Kirsty Ellen Duncan  (born October 31, 1966) is a Canadian politician and medical geographer from Ontario, Canada. Duncan is the Member of Parliament (MP) for the Toronto riding of Etobicoke North, and served as deputy leader of the government in the House of Commons. Duncan has previously served as minister of science and minister of sport and persons with disabilities. She has published a book about her 1998 expedition to uncover the cause of the 1918 Spanish flu epidemic.

Early life and education
After graduating from Kipling Collegiate Institute in 1985 as an Ontario scholar, Duncan studied geography and anthropology at the University of Toronto. She then entered graduate school at the University of Edinburgh in Scotland, and completed a Doctor of Philosophy (Ph.D.) degree in geography in 1992.

Duncan said that she was emotionally and psychologically abused during her time as a gymnast. According to Duncan, after starting gymnastics at age six, she was repeatedly called fat despite being a normal weight.

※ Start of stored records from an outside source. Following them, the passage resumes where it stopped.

theorem State.clockOf_congr {s t : State} (h : t.clocks = s.clocks) (p : Point) : t.clockOf p = s.clockOf p := by
  simp only [State.clockOf, h]

/-- The record of the point at an index, if it is configured. -/
def State.recordAt (s : State) (n : BitVec 16) (stamp : Option CalTime) (cut : Bool) (i : Fin 32) :
    Option BillingRecord := s.points[i].map (fun p => s.recordOf i p n stamp cut)

theorem State.recordAt_congr {s t : State} (h : t.tariff = s.tariff) {i : Fin 32} (hp : t.points[i] = s.points[i])
    (g : ∀ p, s.points[i] = some p → t.clockOf p = s.clockOf p) (n : BitVec 16) (stamp : Option CalTime) (cut : Bool) :
    t.recordAt n stamp cut i = s.recordAt n stamp cut i := by
  simp only [State.recordAt, hp]
  cases e : s.points[i] with
  | none => rfl
  | some p => simp only [Option.map_some, State.recordOf_congr h i (g p e)]

/-- Points that are all configured have a record each. -/
theorem State.recordAt_points (s : State) (n : BitVec 16) (stamp : Option CalTime) (cut : Bool) (l : List (Fin 32))
    (hl : ∀ i ∈ l, s.points[i] ≠ none) : (l.filterMap (s.recordAt n stamp cut)).map (·.point) = l := by
  induction l with
  | nil => rfl
  | cons i l ih =>
    obtain ⟨p, hp⟩ := Option.ne_none_iff_exists'.1 (hl i (by simp))
    have e : s.recordAt n stamp cut i = some (s.recordOf i p n stamp cut) := by simp only [State.recordAt, hp, Option.map_some]
    rw [List.filterMap_cons, e]
    simp only [List.map_cons]
    rw [ih (fun j hj => hl j (by simp [hj]))]
    rfl

/-- The points of a condition, in ascending point index. -/
def State.pointsWhere (s : State) (which : Point → Bool) : List (Fin 32) :=
  allPoints.filter (fun i => (s.points[i].map which).getD false)

theorem State.pointsWhere_configured (s : State) (which : Point → Bool) : ∀ i ∈ s.pointsWhere which, s.points[i] ≠ none := by
  intro i hi h
  have := (List.mem_filter.1 hi).2
  simp only [h, Option.map_none, Option.getD_none, Bool.false_eq_true] at this

/-- What `closePoints` appends: a record for each point of the condition, in ascending point index (R95, R96). -/
theorem State.closePoints_history (s : State) (which : Point → Bool) (n : BitVec 16) (stamp : Option CalTime)
    (cut : Bool) : (s.closePoints which n stamp cut).history =
      ((s.pointsWhere which).filterMap (s.recordAt n stamp cut)).foldl History.append s.history := by
  have key : ∀ (l : List (Fin 32)) (t : State), l.Nodup → t.tariff = s.tariff → t.clocks = s.clocks →
      (∀ i ∈ l, t.points[i] = s.points[i]) →
      (l.foldl (State.closeTurn which n stamp cut) t).history =
        ((l.filter (fun i => (s.points[i].map which).getD false)).filterMap (s.recordAt n stamp cut)).foldl
          History.append t.history := by
    intro l
    induction l with
    | nil => intro t _ _ _ _; rfl
    | cons i l ih =>
      intro t hl h1 h2 h3
      rw [List.nodup_cons] at hl
      have hf := CloseTurnFrame.turn which n stamp cut t i
      rw [List.foldl_cons, ih _ hl.2 (hf.tariff.trans h1) (hf.clocks.trans h2) (fun j hj => by
        rw [State.closeTurn_points, if_neg (by rintro rfl; exact hl.1 hj)]; exact h3 j (by simp [hj]))]
      have hi := h3 i (by simp)
      rw [List.filter_cons]
      unfold State.closeTurn
      cases hp : s.points[i] with
      | none => rw [hi, hp]; rfl
      | some p =>
        rw [hi, hp]
        cases hw : which p
        · simp [hw]
        · simp only [hw, if_true, Option.map_some, Option.getD_some, List.filterMap_cons, State.recordAt, hp,
            List.foldl_cons, State.closePoint_history, State.recordOf_congr h1 i (State.clockOf_congr h2 p)]
  rw [State.closePoints_eq]
  exact key allPoints s (List.nodup_finRange 32) rfl rfl (fun _ _ => rfl)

She developed unhealthy eating habits to avoid gaining wait and by her second year of undergrad, had damaged her stomach lining.

Academic career
Duncan was an associate professor of Health Studies at the University of Toronto, where she taught global environmental processes and medical geography. Duncan is the former research director for the AIC Institute of Corporate Citizenship at the Rotman School of Management. As well, Duncan served on the Intergovernmental Panel on Climate Change, an organization which won the Nobel Prize in 2007.

From 1993 to 2000, Duncan taught meteorology, climatology and climate change at the University of Windsor. In 1992, as she became aware of the increasing probability of a global flu crisis, she was led to investigate the cause of the similar 1918 Spanish flu pandemic, saying, "I was horrified we didn’t know what caused Spanish flu, and also knew that if we could find fragments of the virus, we might be able to find a better flu vaccine".

Though at the time she "knew nothing about influenza", she began what she called a "six-month crash course in virology". Eventually, she began searching for possible frozen samples of lung and brain tissue that might contain the virus. Her initial thoughts led her to think of Alaska, as it contains large areas of permafrost, which would leave the viruses intact, but the search proved fruitless.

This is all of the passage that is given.